From Prompts to Prototypes: Learning the AI Development Process

From Prompts to Prototypes: Learning the AI Development Process

  • Jake Ruesink
  • AI
  • 18 Feb, 2025

Some friends in a coding chat I’m part of were asking about how to get better at AI-driven coding. They were wondering if the issues they were facing stemmed from a skill gap, poor prompts, a lack of understanding of the tools, or if the tools themselves just weren’t that good. It’s a fair question - especially when you see people online doing seemingly incredible things with AI. Are those people just better at prompting, or is there something deeper going on?

Why It’s a Skill Issue and How You Can Improve

I believe it’s a skill issue - not because developers are unskilled, but because this is a new skill to learn. It requires a different way of solving problems. For example, someone can be an excellent engineer, capable of solving complex math and science problems, but still struggle with communication.

 I’m often reminded of this video, which I think is a good analogy of communication gaps.

Introducing the Three Key Skills

While AI-driven workflows encompass many factors, there are three core capabilities that stand out:

  • Clear Communication
  • Structured Planning
  • Well-Structured Code Architecture

This is best illustrated by those videos where one person gives another instructions on how to make a peanut butter and jelly sandwich. Each step presents challenges because the precise details required for execution are much greater than what we naturally communicate. Humans are great at reading between the lines and filling in gaps using experience, but AI lacks that intuition. AI requires explicit instructions from start to finish.
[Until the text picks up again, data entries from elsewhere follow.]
@[simp] theorem State.raiseIf_part (c : Bool) (i : Nat) : (s.raiseIf c i).part = s.part := by unfold State.raiseIf; split <;> simp
@[simp] theorem State.raiseIf_held (c : Bool) (i : Nat) : (s.raiseIf c i).held = s.held := by unfold State.raiseIf; split <;> simp
@[simp] theorem State.raiseIf_thermTrip (c : Bool) (i : Nat) : (s.raiseIf c i).thermTrip = s.thermTrip := by unfold State.raiseIf; split <;> simp
@[simp] theorem State.raiseIf_pending (c : Bool) (i : Nat) : (s.raiseIf c i).pending = s.pending := by unfold State.raiseIf; split <;> simp
@[simp] theorem State.raiseIf_mem (c : Bool) (i : Nat) : (s.raiseIf c i).mem = s.mem := by unfold State.raiseIf; split <;> simp
@[simp] theorem State.raiseIf_ctx (c : Bool) (i : Nat) : (s.raiseIf c i).ctx = s.ctx := by unfold State.raiseIf; split <;> simp
@[simp] theorem State.raiseIf_prot (c : Bool) (i : Nat) : (s.raiseIf c i).prot = s.prot := by unfold State.raiseIf; split <;> simp
@[simp] theorem State.raiseIf_posted (c : Bool) (i : Nat) : (s.raiseIf c i).posted = s.posted := by unfold State.raiseIf; split <;> simp
@[simp] theorem State.raiseIf_tb (c : Bool) (i : Nat) : (s.raiseIf c i).tb = s.tb := by unfold State.raiseIf; split <;> simp
@[simp] theorem State.raiseIf_targets (c : Bool) (i : Nat) : (s.raiseIf c i).targets = s.targets := by unfold State.raiseIf; split <;> simp
@[simp] theorem State.raiseIf_replicas (c : Bool) (i : Nat) : (s.raiseIf c i).replicas = s.replicas := by unfold State.raiseIf; split <;> simp
@[simp] theorem State.raiseIf_cores (c : Bool) (i : Nat) : (s.raiseIf c i).cores = s.cores := by unfold State.raiseIf; split <;> simp
@[simp] theorem State.raiseIf_engines (c : Bool) (i : Nat) : (s.raiseIf c i).engines = s.engines := by unfold State.raiseIf; split <;> simp
@[simp] theorem State.raiseIf_engSent (c : Bool) (i : Nat) : (s.raiseIf c i).engSent = s.engSent := by unfold State.raiseIf; split <;> simp
@[simp] theorem State.raiseIf_engMsgs (c : Bool) (i : Nat) : (s.raiseIf c i).engMsgs = s.engMsgs := by unfold State.raiseIf; split <;> simp
@[simp] theorem State.raiseIf_replies (c : Bool) (i : Nat) : (s.raiseIf c i).replies = s.replies := by unfold State.raiseIf; split <;> simp
@[simp] theorem State.raiseIf_dpts (c : Bool) (i : Nat) : (s.raiseIf c i).dpts = s.dpts := by unfold State.raiseIf; split <;> simp
@[simp] theorem State.raiseIf_chans (c : Bool) (i : Nat) : (s.raiseIf c i).chans = s.chans := by unfold State.raiseIf; split <;> simp
@[simp] theorem State.raiseIf_flumeTurn (c : Bool) (i : Nat) : (s.raiseIf c i).flumeTurn = s.flumeTurn := by unfold State.raiseIf; split <;> simp
@[simp] theorem State.raiseIf_fabric (c : Bool) (i : Nat) : (s.raiseIf c i).fabric = s.fabric := by unfold State.raiseIf; split <;> simp
@[simp] theorem State.raiseIf_bfas (c : Bool) (i : Nat) : (s.raiseIf c i).bfas = s.bfas := by unfold State.raiseIf; split <;> simp
@[simp] theorem State.raiseIf_lanes (c : Bool) (i : Nat) : (s.raiseIf c i).lanes = s.lanes := by unfold State.raiseIf; split <;> simp
@[simp] theorem State.raiseIf_refLost (c : Bool) (i : Nat) : (s.raiseIf c i).refLost = s.refLost := by unfold State.raiseIf; split <;> simp
@[simp] theorem State.raiseIf_hubs (c : Bool) (i : Nat) : (s.raiseIf c i).hubs = s.hubs := by unfold State.raiseIf; split <;> simp
@[simp] theorem State.raiseIf_hif (c : Bool) (i : Nat) : (s.raiseIf c i).hif = s.hif := by unfold State.raiseIf; split <;> simp
@[simp] theorem State.raiseIf_slc (c : Bool) (i : Nat) : (s.raiseIf c i).slc = s.slc := by unfold State.raiseIf; split <;> simp
@[simp] theorem State.raiseIf_hk (c : Bool) (i : Nat) : (s.raiseIf c i).hk = s.hk := by unfold State.raiseIf; split <;> simp
@[simp] theorem State.raiseIf_boot (c : Bool) (i : Nat) : (s.raiseIf c i).boot = s.boot := by unfold State.raiseIf; split <;> simp
@[simp] theorem State.raiseIf_wakes (c : Bool) (i : Nat) : (s.raiseIf c i).wakes = s.wakes := by unfold State.raiseIf; split <;> simp
@[simp] theorem State.raiseIf_out (c : Bool) (i : Nat) : (s.raiseIf c i).out = s.out := by unfold State.raiseIf; split <;> simp
@[simp] theorem State.raiseIf_acc (c : Bool) (i : Nat) : (s.raiseIf c i).acc = s.acc := by unfold State.raiseIf; split <;> simp
@[simp] theorem State.raiseIf_planGen (c : Bool) (i : Nat) : (s.raiseIf c i).planGen = s.planGen := by unfold State.raiseIf; split <;> simp
@[simp] theorem State.raiseIf_freeCtr (c : Bool) (i : Nat) : (s.raiseIf c i).freeCtr = s.freeCtr := by unfold State.raiseIf; split <;> simp
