theorem witness_Steps : (bit (3 : Word) 0 = true ∧ bit (3 : Word) 1 = true) ∧ (bit (1 : Word) 0 = true ∧ bit (1 : Word) 1 = false) ∧
    (bit (2 : Word) 0 = false ∧ bit (2 : Word) 1 = true) ∧ (timed { started := true } []).tb.started = true ∧ (st [(bootA 0x20, 3)]).stepMode = true ∧
    (st [(bootA 0x20, 4)]).stepMode = false ∧ (-983 : Int).natAbs ≤ 983 ∧ 983 < (984 : Int).natAbs := by decide

/-- PPS_IN is enabled, for edges of a kind, with a deglitch of 1 tu, and the replica of the timebase reads 8. -/
def pps (cfg : Word) (w : Option Time) : State := timed { started := true, now := 8, waitLoad := w } [(tbA 0x68, cfg), (bootA 0x20, 2)]

theorem witness_PpsEdges : ∀ k ∈ [0, 1], ∀ c ∈ [5, 7], let w : Option Time := if k = 0 then none else some 7; let s := pps (BitVec.ofNat 32 c) w
    s.held = none ∧ s.regBit (tbA 0x68) 0 = true ∧ s.regBit (tbA 0x68) 1 = decide (c = 7) ∧ s.tb.started = true ∧ s.tb.waitLoad = w ∧ s.regBit (tbA 8) 0 = false ∧
      s.stepMode = true ∧ max 1 (s.regFld (tbA 0x68) 15 2) = 1 ∧ (s.replica .tb).toNat = 8 ∧ ((7 : Time).toNat : Int) ≤ (7 : Time).toNat ∧
      (7 : Time).toNat + 1 ≤ 8 + 1 ∧ 8 ≤ (8 : Time).toNat + 1 ∧ 8 ≤ (7 : Time).toNat + 1 := by decide

theorem witness_Ticks : let s := timed { started := true, now := 8192 } []
    s.held = none ∧ s.tb.started = true ∧ s.atTick = true ∧ s.rinfOn 3 = true ∧ s.dpts[(3 : Fin 4)].delay.all (fun e => !tickDue (s.tickOf s.tb.now.toNat) e.1) = true ∧
      fld (255 : Word) 16 0 < 256 ∧ 65536 < fld (65537 : Word) 16 0 ∧ 256 ≤ fld (256 : Word) 16 0 ∧ fld (65536 : Word) 16 0 ≤ 65536 := by decide

/-- In this state lane 95 is in RUN and locked. -/
def live (s : State) : State := (s.setReg (lnA 95 8) 2).setReg (lnA 95 4) 0

theorem witness_ClockOutputs : ∀ n : Fin 2, let s := timed { recLost := 3 } [(tbA (0xC0 + 4 * n.val), 0x65F)]
    (s.tb.recLost.getLsbD n.val = true ∧ bit (s.reg (tbA (0xC0 + 4 * n.val))) 9 = true) ∧ bit ((st []).reg (tbA (0xC0 + 4 * n.val))) 10 = false ∧
      (let u := st [(tbA (0xC0 + 4 * n.val), 0x65F)]
       bit (u.reg (tbA (0xC0 + 4 * n.val))) 10 = true ∧ fld (u.reg (tbA (0xC0 + 4 * n.val))) 6 0 = 95 ∧ u.hasRange (95 / 24) = true ∧ u.tb.recLost.getLsbD n.val = false) ∧
      s.held = none ∧ (live s).recclkLive n = true := by decide

/-- A comparator armed at a target, with its period and control word, and the time. -/
def armedAt (c : CmpId) (a now : Time) (p ctl : Word) : State :=
  { timed { now := now, started := true } [(c.base + 8, p), (c.base + 0xC, ctl), (c.base + 0x10, 1)] with targets := [(c.base, a)] }

theorem witness_ComparatorWrites_meets : let s := armedAt (.gt 3) 100 101 0 0
    s.armed (.gt 3) = true ∧ (s.target (CmpId.gt 3).base).toNat ≤ (s.replica (CmpId.gt 3).replica).toNat := by decide

theorem witness_ComparatorWrites : (bit (1 : Word) 0 = true ∧ ¬(bit (1 : Word) 2 = true)) ∧ (bit (5 : Word) 2 = true ∧ ((st []).reg ((CmpId.gt 0).base + 8)).toNat < 256) ∧
    (bit (2 : Word) 0 = false ∧ bit (2 : Word) 1 = true) ∧ (bit (8 : Word) 0 = false ∧ bit (8 : Word) 1 = false) := by decide

theorem witness_ComparatorFires : let s := armedAt (.gt 3) 100 101 256 4
    s.regBit ((CmpId.gt 3).base + 0xC) 2 = true ∧ 256 ≤ (s.reg ((CmpId.gt 3).base + 8)).toNat ∧ s.armed (.gt 3) = true ∧
      (s.target (CmpId.gt 3).base).toNat = 100 ∧ (s.replica (CmpId.gt 3).replica).toNat < 100 + 2 ∧
      100 + 2 ≤ ((armedAt (.gt 3) 100 102 256 0).replica (CmpId.gt 3).replica).toNat ∧ (armedAt (.gt 3) 100 102 256 0).regBit ((CmpId.gt 3).base + 0xC) 2 = false := by
  decide

theorem witness_ComparatorActions : ∀ c ∈ [CmpId.gt 31, .flume (.hub 3 31), .tp 3 15, .seq 3 3, .sch 3 15, .dac 7, .slc 31], let s := armedAt c 100 100 0 8
    s.held = none ∧ s.cmpOn c = true ∧ s.armed c = true ∧ s.cmpTurn c = true ∧ (s.target c.base).toNat ≤ (s.replica c.replica).toNat := by decide

/-! Dispatchers -/

/-- Words of TCB 5 of range 0, by offset, and the dispatcher and registers of the range: enabled, with core 3 eligible. -/
def disp (l : List (Nat × Word)) (d : Dispatcher := {}) (regs : List (Nat × Word) := []) : State :=
  { st ([(dptA 0 4, 3), (dptA 0 0x10, 8)] ++ regs) with ctx := l.map (fun p => (640 + p.1, p.2)), dpts := State.reset.dpts.set 0 d }

theorem witness_TcbWords : (0x7C : Nat) < 0x80 ∧ (1023 : Nat) < 1024 := by decide
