-- ==== Sys2Proof/Word.lean ====
section
/-! DEFINITION. The word types of the DX4120: bytes on the wire, and the five-bit position. -/
namespace Sys2Proof

/-- One byte of a frame or of the configuration record (00 section 6.6). -/
abbrev Byte := BitVec 8

/-- A position on the machine, 0 to 31 (00 section 6.1): the width of the straps and of the source field. -/
abbrev Position := BitVec 5

end Sys2Proof
end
Another skill humans often don’t develop but is crucial for AI workflows is structured planning. How many of us start the day with a detailed plan of what we’re going to do, when we’re going to do it, and in what order? And even if we do, how many of us actually stick to that plan? Personally, I don’t - my workflow is more reactive. But for AI, having a well-defined plan is essential. AI follows instructions precisely, so a structured game plan can be a game-changer.

The third skill that’s useful - at least for now - is architecting a well-structured coding project. I’m not sure how long this will remain important, as AI is getting better at it, but currently, understanding good code structure helps guide AI towards better outputs. Often, AI generates long, messy files instead of creating useful abstractions. However, if given the right instructions, it can produce clean, maintainable code. So, knowing what high-quality code looks like and how to prompt AI to generate it is still a valuable skill.

That said, I believe that good communication and structured planning will always be critical skills in this AI-driven era, while code architecture may become less relevant as AI improves.

Applying These Concepts in a Real Project

Now that we’ve established why these three skills are crucial, let’s shift from theory to practice by exploring how they come together in a real-world project scenario.

Recently, I wanted to practice AI-assisted coding for a new project involving three technologies I hadn’t worked with before:

  • Medusa 2 - an e-commerce framework
  • Anthropic’s MCP servers - using their protocol and TypeScript SDK
  • Vercel’s AI SDK - for easier LLM integration and streaming

The goal was to build an MCP server that integrates with Medusa 2, allowing an admin to create, update, or delete products.

If you’d like to see a short demo of this prototype in action, check it out here.

Since I was new to these frameworks, my first step was gathering context. I read the documentation for Medusa 2, Anthropic’s SDK, and Vercel’s AI SDK. Then, I indexed these documents into Cursor to make them easily accessible.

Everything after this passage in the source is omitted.